4.3. Hysteresis Loops and Skeleton Curves

Taking the horizontal displacement at the middle of the loading beam as abscissa, and the force applied by the horizontal actuator as ordinate, the hysteresis curves in the test can be partly drawn in Figure 9a–f. The dissipated energy during a cycle is defined as the area formed by the loop in the load–displacement curve [20]. It can be seen from the hysteresis curves that the enclosed area of the hysteresis curve is elongated at the beginning of the test, and the force has a linear relationship with the displacement. It is shown that the specimens worked in elastic state with negligible stiffness degradation and residual deformation. After the cracks occurred, the different development stages appeared in the curves for un-strengthened and strengthened specimens. For the un-reinforced walls WR1~WR3, the post-cracking force had little increase with the deformation increasing, and soon followed by the descendent of bearing capacity, which was contributed to the accumulation of damage. By contrast, the post-cracking force of the walls W1–W8, strengthened with RM cross strips, displayed a great increasing trend, and the rising amplitudes of peak loads were more than 50 percent. Due to the energy consumption during the cracking process, the hysteresis loop area began to increase, and there was residual deformation at that time. The hysteresis loop changed to the fusiform shape, and finally anti-S shape due to the larger slippage and the increasing of the diagonal cracks.
The skeleton curve is an envelope of the hysteresis curve, which lines each peak points under the cycle loading class. All the skeleton curves for the specimens are shown in Figure 10a–c. The figure reveals that before the crack appeared, the curve slope of the strengthened wall is higher than that of un-reinforced wall. What’s more, the strengthened specimens exhibited longer straight elastic behavior. It indicates that reinforced mortar (RM) cross strip strengthening method can improve the cracking load and initial stiffness of the wall. Strengthened specimens have a significant improvement in the load and displacement of both the peak and damage points. That indicates that the cross strips can work well together with the brick wall, increase the bearing capacity of the wall, and delay the appearance of cracks and failure of specimens.
In Figure 10a, a better strengthening effect has been achieved for specimens W3, W4, W5 and W7, in contrast with specimens W1, W2 and W6. Consequently, the increasing of strip mortar strength, the diameter of steel bar and vertical stress level, especially of double-faced strengthening method, can significantly improve the seismic performance of the strengthened specimens. For specimens W3, W5 and W6, after the peak points, the curves decrease much faster than other specimens in the same group. It can be inferred that the lower strip mortar strength or the small reinforcement ratio would have an adverse effect on post-peak bearing capacity.
As shown in Figure 10b,c, the vertical stress level and depth-width ratio have a significant influence on the bearing capacity of the un-reinforced wall. When the vertical stress level reduced or the depth-width ratio increased, the bearing capacity of the wall will decrease. For specimen W8, the masonry mortar strength is nearly 5 times, the depth-width ratio is 1.35 times, but the shear capacity is slightly lower than that of specimen W7. It shows that the increase of depth-width ratio will reduce the shear capacity of the masonry wall. Further, the effect of depth-width ratio on shear capacity is much greater than that of mortar strength. Besides, it can be seen from Figure 10c that RM cross strip strengthening method can also effectively improve the seismic capacity and ductility of the high-strength masonry walls.

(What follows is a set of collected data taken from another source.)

-- ==== Sys2Proof/Laws/Step.lean ====
section
/-! SUPPORT. What an instruction's effect and a step can do, said once: the lemmas that later proofs cite instead of
unfolding `exec` and `step`. -/

namespace Sys2Proof.Machine

/-- Everything an instruction's effect can do, field by field (R73, R120): it always answers a next state. -/
theorem exec_cases (i : Instr) (s : State) : ∃ t, exec i s = .next t ∧
    t.oobPolicy = s.oobPolicy ∧
    t.status = (if i = .halt then .halted else s.status) ∧
    t.pc = (match i with
      | .jmp a => a.setWidth 5
      | .jz a => if s.r0 = 0#4 then a.setWidth 5 else s.pc
      | .jnz a => if s.r0 = 0#4 then s.pc else a.setWidth 5
      | _ => s.pc) ∧
    t.mem = (match i with
      | .store0 a => s.mem.writeCell a.toNat s.r0
      | .store1 a => s.mem.writeCell a.toNat s.r1
      | _ => s.mem) ∧
    t.trace = (match i with
      | .print v => s.trace ++ [.print v]
      | .bell => s.trace ++ [.bell]
      | _ => s.trace) ∧
    t.r0 = (match i with
      | .add => residue ((s.r0.toNat : Int) + s.r1.toNat)
      | .sub => residue ((s.r0.toNat : Int) + -(s.r1.toNat : Int))
      | .inc0 => residue ((s.r0.toNat : Int) + 1)
      | .dec0 => residue ((s.r0.toNat : Int) + -1)
      | .load0 a => s.mem.readCell a.toNat
      | _ => s.r0) ∧
    t.r1 = (match i with
      | .inc1 => residue ((s.r1.toNat : Int) + 1)
      | .dec1 => residue ((s.r1.toNat : Int) + -1)
      | .load1 a => s.mem.readCell a.toNat
      | _ => s.r1) := by
  cases i with
  | jz a =>
    refine ⟨_, rfl, ?_⟩
    by_cases h : s.r0 = 0#4 <;> simp [jumpIf, State.r0IsZero, h, jumpTarget]
  | jnz a =>
    refine ⟨_, rfl, ?_⟩
    by_cases h : s.r0 = 0#4 <;> simp [jumpIf, State.r0IsZero, h, jumpTarget]
  | _ => exact ⟨_, rfl, rfl, rfl, rfl, rfl, rfl, rfl, rfl⟩

/-- Everything a step can do, in every run status (R70, R19). -/
theorem step_cases (s : State) :
    (s.status = .running ∧ ∃ i t, fetch s = .execute i t ∧ step s = exec i t) ∨
    (s.status = .running ∧ ∃ t, fetch s = .operandOutOfRange t ∧ step s = .next t.raiseOperandFetchOutOfRange) ∨
    (s.status = .halted ∧ step s = .next s) ∨
    (s.status = .faulted ∧ step s = .fault (.operandFetchOutOfRange s.pc)) := by
  cases hs : s.status with
  | running =>
    cases hf : fetch s with
    | execute i t => exact .inl ⟨rfl, i, t, rfl, by simp [step, hs, hf]⟩
    | operandOutOfRange t => exact .inr (.inl ⟨rfl, t, rfl, by simp [step, hs, hf]⟩)
  | halted => exact .inr (.inr (.inl ⟨rfl, by simp [step, hs, State.heldHalted]⟩))
  | faulted => exact .inr (.inr (.inr ⟨rfl, by simp [step, hs, State.stoppedFaulted]⟩))

/-- Everything a step of a RUNNING block can do, by where ip stands and what its opcode cell holds (R70 to R72, R121,
R122). -/
theorem step_running_cases (s : State) (hr : s.status = .running) :
    (16 ≤ s.pc.toNat ∧ step s = exec .halt s) ∨
    (s.pc.toNat ≤ 15 ∧ s.opcodeAtPc.toNat < 8 ∧
      step s = exec (decodeCells s.opcodeAtPc 0#4) (s.setPc (s.pc + 1#5))) ∨
    (s.pc.toNat ≤ 14 ∧ 8 ≤ s.opcodeAtPc.toNat ∧
      step s = exec (decodeCells s.opcodeAtPc s.operandAtPc) (s.setPc (s.pc + 2#5))) ∨
    (s.pc.toNat = 15 ∧ 8 ≤ s.opcodeAtPc.toNat ∧ s.oobPolicy = .fault ∧
      step s = .next ((s.setPc 16#5).setStatus .faulted)) ∨
    (s.pc.toNat = 15 ∧ 8 ≤ s.opcodeAtPc.toNat ∧ s.oobPolicy = .readZero ∧
      step s = exec (decodeCells s.opcodeAtPc 0#4) (s.setPc 17#5)) := by
  have hexec : ∀ i t, fetch s = .execute i t → step s = exec i t := fun i t h => by simp [step, hr, h]
  have hpc : s.pc.toNat = 15 → s.pc = 15#5 := fun h => BitVec.eq_of_toNat_eq h
  unfold State.opcodeAtPc State.operandAtPc
  rcases fetch_cases s with ⟨ha, hf⟩ | ⟨ha, ho, hf⟩ | ⟨ha, ho, hf⟩ | ⟨ha, ho, hp, hf⟩ | ⟨ha, ho, hp, hf⟩
  · exact .inl ⟨ha, hexec _ _ hf⟩
  · exact .inr (.inl ⟨ha, ho, hexec _ _ hf⟩)
  · exact .inr (.inr (.inl ⟨ha, ho, by rw [hexec _ _ hf, advancePc_advancePc]⟩))
  · refine .inr (.inr (.inr (.inl ⟨ha, by rwa [ha], hp, ?_⟩)))
    simp [step, hr, hf, State.raiseOperandFetchOutOfRange, State.advancePc, hpc ha]
  · refine .inr (.inr (.inr (.inr ⟨ha, by rwa [ha], hp, ?_⟩)))
    rw [hexec _ _ hf, advancePc_advancePc, ha, hpc ha]
    rfl

end Sys2Proof.Machine
end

4.4. Stiffness and Ductility

The details of ductility and stiffness of specimens are shown in Table 4. The secant stiffness degradation curves are given in Figure 11.
Ratio μ = Δucr is defined as the ductility coefficient. Where Δu is the ultimate displacement corresponding to the peak shear load during the test (ultimate load). Δcr is defined as the displacement corresponding to the shear load when the cracking began. Ratio βcr = Kcr /K0, βu = Ku/K0 are defined as the stiffness reduction coefficients. Where K0 is the initial stiffness, Kcr is the cracking stiffness, Ku is the peak stiffness, βcr is the stiffness reduction coefficient when cracking, and the stiffness reduction coefficient corresponding to the peak load is using βu to express [20].
It can be seen from Table 4, the ductility coefficient μ for all the strengthened walls is beyond 3.5, even reaches 10.75 for the specimen W2. For single-faced strengthening (W5), the ductility coefficient is 3.65, which is 1.6 times than the ductility coefficient of un-reinforced wall WR1. For double-faced reinforcement (W1, W3 and W4) of the same vertical stress level with W5, the ductility coefficient is increased by 2.8 times, higher than that of the single-faced reinforcement. In addition, the increasing of ductility is a little higher than the bearing capacity. It also can be found that the higher mortar strength (W6, W7) has a better improving effect on the ductility.
The slope of parallel segments, appeared in the first few circles, is taken as the initial stiffness of the specimens K0. The results in Table 4 show that the initial stiffness of the strengthened specimens is marginally improved, which is beneficial to shear capacity. From the results, the strength of cross strip mortar is positively correlated with the structural stiffness. The improvement of K0 for double-faced strengthening (W3, W4) is better than single-faced strengthening (W2, W5). Furthermore, the stiffness decrease in ultimate state is denoted by βu. It is obvious to see from Table 4, the average value of βu for the strengthening wall is 0.17, which is approximately half of un-reinforced walls. By contrast, RM cross mortar strengthening can effectively improve the utilization rate of structural materials and make the construction more economical.
From Figure 11, stiffness degradation tends to be basically the same for all the specimens. It is worth noting that the stiffness degradation rate of strengthening specimens is lower than that of un-reinforced specimens, which is more obvious after cracking. That’s because RM cross strips can effectively restrain the enlargement of diagonal cracks, and slow the degradation of structural stiffness. As a consequence, the structure has better seismic performance after retrofitting. Unlike un-reinforced walls, RM cross strip strengthening wall has more factors affecting the structural stiffness of the strengthened wall. By comparison, strengthening on both faces and increasing the vertical load can effectively reduce the degradation rate of stiffness, as well as using steel bars of larger diameter and strip mortar of higher strength.

5. Conclusions

The experimental study in this paper puts forward a new strengthening method, and underlines the benefits of using reinforced mortar (RM) cross strips to strengthen the seismic capacity of un-reinforced masonry wall. From the experimental results, the main conclusions are as follows.
RM cross strips strengthening is an effective method to improve the shear capacity and seismic performance of un-reinforced masonry walls. So far as feasible, RM cross strips strengthening method adds a negligible quantity of stiffness and mass to the original structure, with the advantages of easy construction, low cost and low impact.
After the strengthening, the cracks appeared first on the RM cross strips instead of the masonry walls, perpendicular to the diagonal steel bars. Just like a strut-and-tie member, RM cross strips mainly resisted the axial tensile and compressive load under the cycle loading.
At the ultimate bearing capacity condition, RM cross strips can still maintain integrity, and support the wall to prevent collapse. It can be concluded that the construction measures, including the arrangement of connecting bars and the end anchorage of steel rebars, can make the RM strips have a good co-working performance with the masonry wall.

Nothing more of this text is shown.